**Exercise requirements:** Retype each line below precisely.

**Exercise data:**
/-! ### sendBack -/

@[simp] theorem State.sendBack_ticks (th : Thread) (p : Nat) (b : Bool) (n since : Nat) (o : PortOp) : (s.sendBack th p b n since o).ticks = s.ticks := by unfold State.sendBack; split <;> simp [State.thDraw]
@[simp] theorem State.sendBack_swm (th : Thread) (p : Nat) (b : Bool) (n since : Nat) (o : PortOp) : (s.sendBack th p b n since o).swm = s.swm := by unfold State.sendBack; split <;> simp [State.thDraw]
@[simp] theorem State.sendBack_swmSample (th : Thread) (p : Nat) (b : Bool) (n since : Nat) (o : PortOp) : (s.sendBack th p b n since o).swmSample = s.swmSample := by unfold State.sendBack; split <;> simp [State.thDraw]
@[simp] theorem State.sendBack_mem (th : Thread) (p : Nat) (b : Bool) (n since : Nat) (o : PortOp) : (s.sendBack th p b n since o).mem = s.mem := by unfold State.sendBack; split <;> simp [State.thDraw]
@[simp] theorem State.sendBack_threads (th : Thread) (p : Nat) (b : Bool) (n since : Nat) (o : PortOp) : (s.sendBack th p b n since o).threads = s.threads := by unfold State.sendBack; split <;> simp [State.thDraw]
@[simp] theorem State.sendBack_cores (th : Thread) (p : Nat) (b : Bool) (n since : Nat) (o : PortOp) : (s.sendBack th p b n since o).cores = s.cores := by unfold State.sendBack; split <;> simp [State.thDraw]
@[simp] theorem State.sendBack_rows (th : Thread) (p : Nat) (b : Bool) (n since : Nat) (o : PortOp) : (s.sendBack th p b n since o).rows = s.rows := by unfold State.sendBack; split <;> simp [State.thDraw]
@[simp] theorem State.sendBack_ctxs (th : Thread) (p : Nat) (b : Bool) (n since : Nat) (o : PortOp) : (s.sendBack th p b n since o).ctxs = s.ctxs := by unfold State.sendBack; split <;> simp [State.thDraw]
@[simp] theorem State.sendBack_kernels (th : Thread) (p : Nat) (b : Bool) (n since : Nat) (o : PortOp) : (s.sendBack th p b n since o).kernels = s.kernels := by unfold State.sendBack; split <;> simp [State.thDraw]
@[simp] theorem State.sendBack_queues (th : Thread) (p : Nat) (b : Bool) (n since : Nat) (o : PortOp) : (s.sendBack th p b n since o).queues = s.queues := by unfold State.sendBack; split <;> simp [State.thDraw]
@[simp] theorem State.sendBack_pkg (th : Thread) (p : Nat) (b : Bool) (n since : Nat) (o : PortOp) : (s.sendBack th p b n since o).pkg = s.pkg := by unfold State.sendBack; split <;> simp [State.thDraw]
@[simp] theorem State.sendBack_qp (th : Thread) (p : Nat) (b : Bool) (n since : Nat) (o : PortOp) : (s.sendBack th p b n since o).qp = s.qp := by unfold State.sendBack; split <;> simp [State.thDraw]
@[simp] theorem State.sendBack_quarantine (th : Thread) (p : Nat) (b : Bool) (n since : Nat) (o : PortOp) : (s.sendBack th p b n since o).quarantine = s.quarantine := by unfold State.sendBack; split <;> simp [State.thDraw]
@[simp] theorem State.sendBack_ni (th : Thread) (p : Nat) (b : Bool) (n since : Nat) (o : PortOp) : (s.sendBack th p b n since o).ni = s.ni := by unfold State.sendBack; split <;> simp [State.thDraw]
@[simp] theorem State.sendBack_rxe (th : Thread) (p : Nat) (b : Bool) (n since : Nat) (o : PortOp) : (s.sendBack th p b n since o).rxe = s.rxe := by unfold State.sendBack; split <;> simp [State.thDraw]
@[simp] theorem State.sendBack_copies (th : Thread) (p : Nat) (b : Bool) (n since : Nat) (o : PortOp) : (s.sendBack th p b n since o).copies = s.copies := by unfold State.sendBack; split <;> simp [State.thDraw]
@[simp] theorem State.sendBack_turns (th : Thread) (p : Nat) (b : Bool) (n since : Nat) (o : PortOp) : (s.sendBack th p b n since o).turns = s.turns := by unfold State.sendBack; split <;> simp [State.thDraw]
@[simp] theorem State.sendBack_det (th : Thread) (p : Nat) (b : Bool) (n since : Nat) (o : PortOp) : (s.sendBack th p b n since o).det = s.det := by unfold State.sendBack; split <;> simp [State.thDraw]
@[simp] theorem State.sendBack_detLast (th : Thread) (p : Nat) (b : Bool) (n since : Nat) (o : PortOp) : (s.sendBack th p b n since o).detLast = s.detLast := by unfold State.sendBack; split <;> simp [State.thDraw]
@[simp] theorem State.sendBack_waits (th : Thread) (p : Nat) (b : Bool) (n since : Nat) (o : PortOp) : (s.sendBack th p b n since o).waits = s.waits := by unfold State.sendBack; split <;> simp [State.thDraw]
@[simp] theorem State.sendBack_ebb (th : Thread) (p : Nat) (b : Bool) (n since : Nat) (o : PortOp) : (s.sendBack th p b n since o).ebb = s.ebb := by unfold State.sendBack; split <;> simp [State.thDraw]
@[simp] theorem State.sendBack_fabric (th : Thread) (p : Nat) (b : Bool) (n since : Nat) (o : PortOp) : (s.sendBack th p b n since o).fabric = s.fabric := by unfold State.sendBack; split <;> simp [State.thDraw]
@[simp] theorem State.sendBack_host (th : Thread) (p : Nat) (b : Bool) (n since : Nat) (o : PortOp) : (s.sendBack th p b n since o).host = s.host := by unfold State.sendBack; split <;> simp [State.thDraw]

**Result:**
/-! ### sendBack -/

@[simp] theorem State.sendBack_ticks (th : Thread) (p : Nat) (b : Bool) (n since : Nat) (o : PortOp) : (s.sendBack th p b n since o).ticks = s.ticks := by unfold State.sendBack; split <;> simp [State.thDraw]
@[simp] theorem State.sendBack_swm (th : Thread) (p : Nat) (b : Bool) (n since : Nat) (o : PortOp) : (s.sendBack th p b n since o).swm = s.swm := by unfold State.sendBack; split <;> simp [State.thDraw]
@[simp] theorem State.sendBack_swmSample (th : Thread) (p : Nat) (b : Bool) (n since : Nat) (o : PortOp) : (s.sendBack th p b n since o).swmSample = s.swmSample := by unfold State.sendBack; split <;> simp [State.thDraw]
@[simp] theorem State.sendBack_mem (th : Thread) (p : Nat) (b : Bool) (n since : Nat) (o : PortOp) : (s.sendBack th p b n since o).mem = s.mem := by unfold State.sendBack; split <;> simp [State.thDraw]
@[simp] theorem State.sendBack_threads (th : Thread) (p : Nat) (b : Bool) (n since : Nat) (o : PortOp) : (s.sendBack th p b n since o).threads = s.threads := by unfold State.sendBack; split <;> simp [State.thDraw]
@[simp] theorem State.sendBack_cores (th : Thread) (p : Nat) (b : Bool) (n since : Nat) (o : PortOp) : (s.sendBack th p b n since o).cores = s.cores := by unfold State.sendBack; split <;> simp [State.thDraw]
@[simp] theorem State.sendBack_rows (th : Thread) (p : Nat) (b : Bool) (n since : Nat) (o : PortOp) : (s.sendBack th p b n since o).rows = s.rows := by unfold State.sendBack; split <;> simp [State.thDraw]
@[simp] theorem State.sendBack_ctxs (th : Thread) (p : Nat) (b : Bool) (n since : Nat) (o : PortOp) : (s.sendBack th p b n since o).ctxs = s.ctxs := by unfold State.sendBack; split <;> simp [State.thDraw]
@[simp] theorem State.sendBack_kernels (th : Thread) (p : Nat) (b : Bool) (n since : Nat) (o : PortOp) : (s.sendBack th p b n since o).kernels = s.kernels := by unfold State.sendBack; split <;> simp [State.thDraw]
@[simp] theorem State.sendBack_queues (th : Thread) (p : Nat) (b : Bool) (n since : Nat) (o : PortOp) : (s.sendBack th p b n since o).queues = s.queues := by unfold State.sendBack; split <;> simp [State.thDraw]
@[simp] theorem State.sendBack_pkg (th : Thread) (p : Nat) (b : Bool) (n since : Nat) (o : PortOp) : (s.sendBack th p b n since o).pkg = s.pkg := by unfold State.sendBack; split <;> simp [State.thDraw]
@[simp] theorem State.sendBack_qp (th : Thread) (p : Nat) (b : Bool) (n since : Nat) (o : PortOp) : (s.sendBack th p b n since o).qp = s.qp := by unfold State.sendBack; split <;> simp [State.thDraw]
@[simp] theorem State.sendBack_quarantine (th : Thread) (p : Nat) (b : Bool) (n since : Nat) (o : PortOp) : (s.sendBack th p b n since o).quarantine = s.quarantine := by unfold State.sendBack; split <;> simp [State.thDraw]
@[simp] theorem State.sendBack_ni (th : Thread) (p : Nat) (b : Bool) (n since : Nat) (o : PortOp) : (s.sendBack th p b n since o).ni = s.ni := by unfold State.sendBack; split <;> simp [State.thDraw]
@[simp] theorem State.sendBack_rxe (th : Thread) (p : Nat) (b : Bool) (n since : Nat) (o : PortOp) : (s.sendBack th p b n since o).rxe = s.rxe := by unfold State.sendBack; split <;> simp [State.thDraw]
@[simp] theorem State.sendBack_copies (th : Thread) (p : Nat) (b : Bool) (n since : Nat) (o : PortOp) : (s.sendBack th p b n since o).copies = s.copies := by unfold State.sendBack; split <;> simp [State.thDraw]
@[simp] theorem State.sendBack_turns (th : Thread) (p : Nat) (b : Bool) (n since : Nat) (o : PortOp) : (s.sendBack th p b n since o).turns = s.turns := by unfold State.sendBack; split <;> simp [State.thDraw]
@[simp] theorem State.sendBack_det (th : Thread) (p : Nat) (b : Bool) (n since : Nat) (o : PortOp) : (s.sendBack th p b n since o).det = s.det := by unfold State.sendBack; split <;> simp [State.thDraw]
@[simp] theorem State.sendBack_detLast (th : Thread) (p : Nat) (b : Bool) (n since : Nat) (o : PortOp) : (s.sendBack th p b n since o).detLast = s.detLast := by unfold State.sendBack; split <;> simp [State.thDraw]
@[simp] theorem State.sendBack_waits (th : Thread) (p : Nat) (b : Bool) (n since : Nat) (o : PortOp) : (s.sendBack th p b n since o).waits = s.waits := by unfold State.sendBack; split <;> simp [State.thDraw]
@[simp] theorem State.sendBack_ebb (th : Thread) (p : Nat) (b : Bool) (n since : Nat) (o : PortOp) : (s.sendBack th p b n since o).ebb = s.ebb := by unfold State.sendBack; split <;> simp [State.thDraw]
@[simp] theorem State.sendBack_fabric (th : Thread) (p : Nat) (b : Bool) (n since : Nat) (o : PortOp) : (s.sendBack th p b n since o).fabric = s.fabric := by unfold State.sendBack; split <;> simp [State.thDraw]
@[simp] theorem State.sendBack_host (th : Thread) (p : Nat) (b : Bool) (n since : Nat) (o : PortOp) : (s.sendBack th p b n since o).host = s.host := by unfold State.sendBack; split <;> simp [State.thDraw]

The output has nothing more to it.